** What is expected **
For the entries below, report the number of lines where the string "freeCtr" appears, and only that number.

** Data extract **
○ ○ ○ ○ ○
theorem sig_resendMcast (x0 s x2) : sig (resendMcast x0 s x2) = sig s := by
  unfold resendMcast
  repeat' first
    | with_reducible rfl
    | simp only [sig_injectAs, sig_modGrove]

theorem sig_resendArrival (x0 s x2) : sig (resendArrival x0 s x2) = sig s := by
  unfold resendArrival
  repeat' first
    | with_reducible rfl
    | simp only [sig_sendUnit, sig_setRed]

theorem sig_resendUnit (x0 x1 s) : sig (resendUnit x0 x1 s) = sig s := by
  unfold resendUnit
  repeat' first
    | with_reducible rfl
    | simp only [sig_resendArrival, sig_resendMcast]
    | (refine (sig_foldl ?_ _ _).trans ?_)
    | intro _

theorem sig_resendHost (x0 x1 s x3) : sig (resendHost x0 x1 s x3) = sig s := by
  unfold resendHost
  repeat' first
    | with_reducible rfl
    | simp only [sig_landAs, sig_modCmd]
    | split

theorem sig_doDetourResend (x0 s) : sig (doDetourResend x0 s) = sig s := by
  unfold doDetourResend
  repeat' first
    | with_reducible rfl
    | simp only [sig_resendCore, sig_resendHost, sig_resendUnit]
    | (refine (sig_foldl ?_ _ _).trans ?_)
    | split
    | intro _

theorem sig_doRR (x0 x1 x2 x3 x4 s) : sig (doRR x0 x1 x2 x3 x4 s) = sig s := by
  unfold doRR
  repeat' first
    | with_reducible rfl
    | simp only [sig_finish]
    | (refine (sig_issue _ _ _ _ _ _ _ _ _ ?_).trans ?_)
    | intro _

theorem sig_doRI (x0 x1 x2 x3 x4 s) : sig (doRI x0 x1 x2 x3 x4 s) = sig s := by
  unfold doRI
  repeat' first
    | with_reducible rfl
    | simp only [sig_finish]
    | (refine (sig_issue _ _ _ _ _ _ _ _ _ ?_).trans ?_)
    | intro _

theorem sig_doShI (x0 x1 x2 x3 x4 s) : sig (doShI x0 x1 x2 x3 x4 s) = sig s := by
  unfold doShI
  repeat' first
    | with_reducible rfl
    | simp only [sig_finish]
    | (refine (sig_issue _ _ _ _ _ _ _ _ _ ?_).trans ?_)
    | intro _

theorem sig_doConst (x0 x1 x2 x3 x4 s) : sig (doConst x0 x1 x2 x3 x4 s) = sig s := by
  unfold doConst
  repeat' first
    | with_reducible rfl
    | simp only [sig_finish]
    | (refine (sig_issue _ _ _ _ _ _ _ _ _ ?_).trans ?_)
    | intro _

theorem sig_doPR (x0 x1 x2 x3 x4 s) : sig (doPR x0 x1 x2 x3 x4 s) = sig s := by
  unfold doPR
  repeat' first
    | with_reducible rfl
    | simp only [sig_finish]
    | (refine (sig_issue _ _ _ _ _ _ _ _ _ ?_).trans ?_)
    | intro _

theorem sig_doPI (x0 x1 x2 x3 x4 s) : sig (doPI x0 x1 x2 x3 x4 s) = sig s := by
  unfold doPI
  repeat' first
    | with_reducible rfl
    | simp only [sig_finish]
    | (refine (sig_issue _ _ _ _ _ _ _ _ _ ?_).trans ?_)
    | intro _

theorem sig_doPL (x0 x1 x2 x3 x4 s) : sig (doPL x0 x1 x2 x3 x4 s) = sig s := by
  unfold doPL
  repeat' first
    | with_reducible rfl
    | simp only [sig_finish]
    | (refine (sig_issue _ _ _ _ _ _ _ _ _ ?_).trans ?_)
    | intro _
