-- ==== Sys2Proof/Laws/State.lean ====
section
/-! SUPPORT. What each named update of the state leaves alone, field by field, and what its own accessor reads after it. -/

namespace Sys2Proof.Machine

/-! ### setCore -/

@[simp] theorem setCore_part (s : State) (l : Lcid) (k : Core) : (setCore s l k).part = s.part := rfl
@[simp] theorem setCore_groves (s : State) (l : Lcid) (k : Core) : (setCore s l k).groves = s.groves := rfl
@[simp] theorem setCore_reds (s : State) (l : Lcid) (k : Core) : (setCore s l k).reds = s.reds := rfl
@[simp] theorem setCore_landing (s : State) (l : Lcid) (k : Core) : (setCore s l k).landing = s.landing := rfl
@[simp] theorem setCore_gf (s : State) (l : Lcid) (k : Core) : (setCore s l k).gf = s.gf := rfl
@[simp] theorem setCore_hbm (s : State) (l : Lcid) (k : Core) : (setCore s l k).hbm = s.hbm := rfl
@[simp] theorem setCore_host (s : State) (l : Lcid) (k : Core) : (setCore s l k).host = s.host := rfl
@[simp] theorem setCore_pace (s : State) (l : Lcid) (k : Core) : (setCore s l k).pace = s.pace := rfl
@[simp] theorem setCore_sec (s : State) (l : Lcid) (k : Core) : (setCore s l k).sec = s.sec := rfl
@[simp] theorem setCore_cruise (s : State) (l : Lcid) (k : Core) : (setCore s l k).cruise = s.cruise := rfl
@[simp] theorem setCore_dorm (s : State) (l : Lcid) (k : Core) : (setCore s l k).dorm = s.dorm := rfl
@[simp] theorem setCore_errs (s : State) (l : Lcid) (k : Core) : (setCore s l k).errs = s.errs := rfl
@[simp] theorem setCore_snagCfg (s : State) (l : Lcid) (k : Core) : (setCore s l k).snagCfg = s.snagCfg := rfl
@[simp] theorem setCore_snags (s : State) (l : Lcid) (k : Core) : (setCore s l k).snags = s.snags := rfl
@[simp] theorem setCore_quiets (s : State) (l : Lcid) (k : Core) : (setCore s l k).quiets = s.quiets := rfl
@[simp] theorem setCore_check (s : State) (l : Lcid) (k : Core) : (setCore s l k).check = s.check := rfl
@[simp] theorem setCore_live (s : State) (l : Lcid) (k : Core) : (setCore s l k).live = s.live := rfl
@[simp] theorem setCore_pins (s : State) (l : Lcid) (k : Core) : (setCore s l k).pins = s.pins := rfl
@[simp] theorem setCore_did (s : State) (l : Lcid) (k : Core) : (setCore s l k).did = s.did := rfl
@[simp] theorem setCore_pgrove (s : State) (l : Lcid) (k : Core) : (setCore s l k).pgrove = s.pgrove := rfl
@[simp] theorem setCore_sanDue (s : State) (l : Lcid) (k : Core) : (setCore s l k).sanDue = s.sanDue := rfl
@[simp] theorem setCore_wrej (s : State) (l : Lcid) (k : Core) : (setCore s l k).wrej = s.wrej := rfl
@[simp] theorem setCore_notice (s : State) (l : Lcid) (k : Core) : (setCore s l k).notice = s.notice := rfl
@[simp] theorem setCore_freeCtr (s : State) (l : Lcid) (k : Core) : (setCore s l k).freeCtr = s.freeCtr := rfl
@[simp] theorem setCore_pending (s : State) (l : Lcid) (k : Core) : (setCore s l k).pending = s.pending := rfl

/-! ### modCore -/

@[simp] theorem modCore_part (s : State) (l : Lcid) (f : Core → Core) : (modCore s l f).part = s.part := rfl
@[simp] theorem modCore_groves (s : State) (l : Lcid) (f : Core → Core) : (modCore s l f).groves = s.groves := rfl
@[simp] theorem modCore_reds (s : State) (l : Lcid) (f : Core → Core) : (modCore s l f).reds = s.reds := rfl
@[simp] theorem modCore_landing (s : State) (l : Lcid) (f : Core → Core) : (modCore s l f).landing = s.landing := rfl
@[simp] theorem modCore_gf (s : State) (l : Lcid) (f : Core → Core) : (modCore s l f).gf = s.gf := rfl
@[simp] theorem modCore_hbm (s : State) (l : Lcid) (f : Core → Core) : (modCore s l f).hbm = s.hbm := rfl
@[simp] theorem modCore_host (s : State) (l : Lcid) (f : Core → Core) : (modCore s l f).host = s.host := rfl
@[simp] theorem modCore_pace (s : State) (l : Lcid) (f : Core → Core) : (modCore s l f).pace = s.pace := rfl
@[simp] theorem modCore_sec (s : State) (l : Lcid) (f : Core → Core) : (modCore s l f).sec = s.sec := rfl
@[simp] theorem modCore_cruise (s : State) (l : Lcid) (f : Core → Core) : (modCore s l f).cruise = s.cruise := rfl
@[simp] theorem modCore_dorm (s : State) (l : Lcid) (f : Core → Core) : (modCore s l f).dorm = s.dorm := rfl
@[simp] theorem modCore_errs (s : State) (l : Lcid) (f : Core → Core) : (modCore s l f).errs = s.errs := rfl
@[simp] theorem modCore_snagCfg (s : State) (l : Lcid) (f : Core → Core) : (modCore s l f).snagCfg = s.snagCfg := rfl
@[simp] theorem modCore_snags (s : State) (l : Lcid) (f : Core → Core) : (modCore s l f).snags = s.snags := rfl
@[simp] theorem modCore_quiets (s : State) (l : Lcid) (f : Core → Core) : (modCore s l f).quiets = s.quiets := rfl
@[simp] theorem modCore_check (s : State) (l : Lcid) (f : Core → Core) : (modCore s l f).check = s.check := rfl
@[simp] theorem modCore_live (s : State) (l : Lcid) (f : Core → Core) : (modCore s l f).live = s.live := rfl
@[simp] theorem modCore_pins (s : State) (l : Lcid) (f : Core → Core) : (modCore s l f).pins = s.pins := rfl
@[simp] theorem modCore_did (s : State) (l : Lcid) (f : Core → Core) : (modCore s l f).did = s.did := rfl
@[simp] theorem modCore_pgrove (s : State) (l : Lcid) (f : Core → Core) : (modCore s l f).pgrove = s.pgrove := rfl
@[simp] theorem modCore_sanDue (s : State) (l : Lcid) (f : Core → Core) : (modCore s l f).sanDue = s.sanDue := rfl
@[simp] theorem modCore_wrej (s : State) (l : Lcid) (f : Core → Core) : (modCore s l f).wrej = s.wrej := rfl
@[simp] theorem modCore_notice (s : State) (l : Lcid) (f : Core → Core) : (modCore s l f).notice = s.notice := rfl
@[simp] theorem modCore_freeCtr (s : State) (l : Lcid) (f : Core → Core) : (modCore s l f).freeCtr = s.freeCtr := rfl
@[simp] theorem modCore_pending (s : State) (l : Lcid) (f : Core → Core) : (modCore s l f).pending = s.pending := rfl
○ ○ ○ ○ ○
** Written reply **
2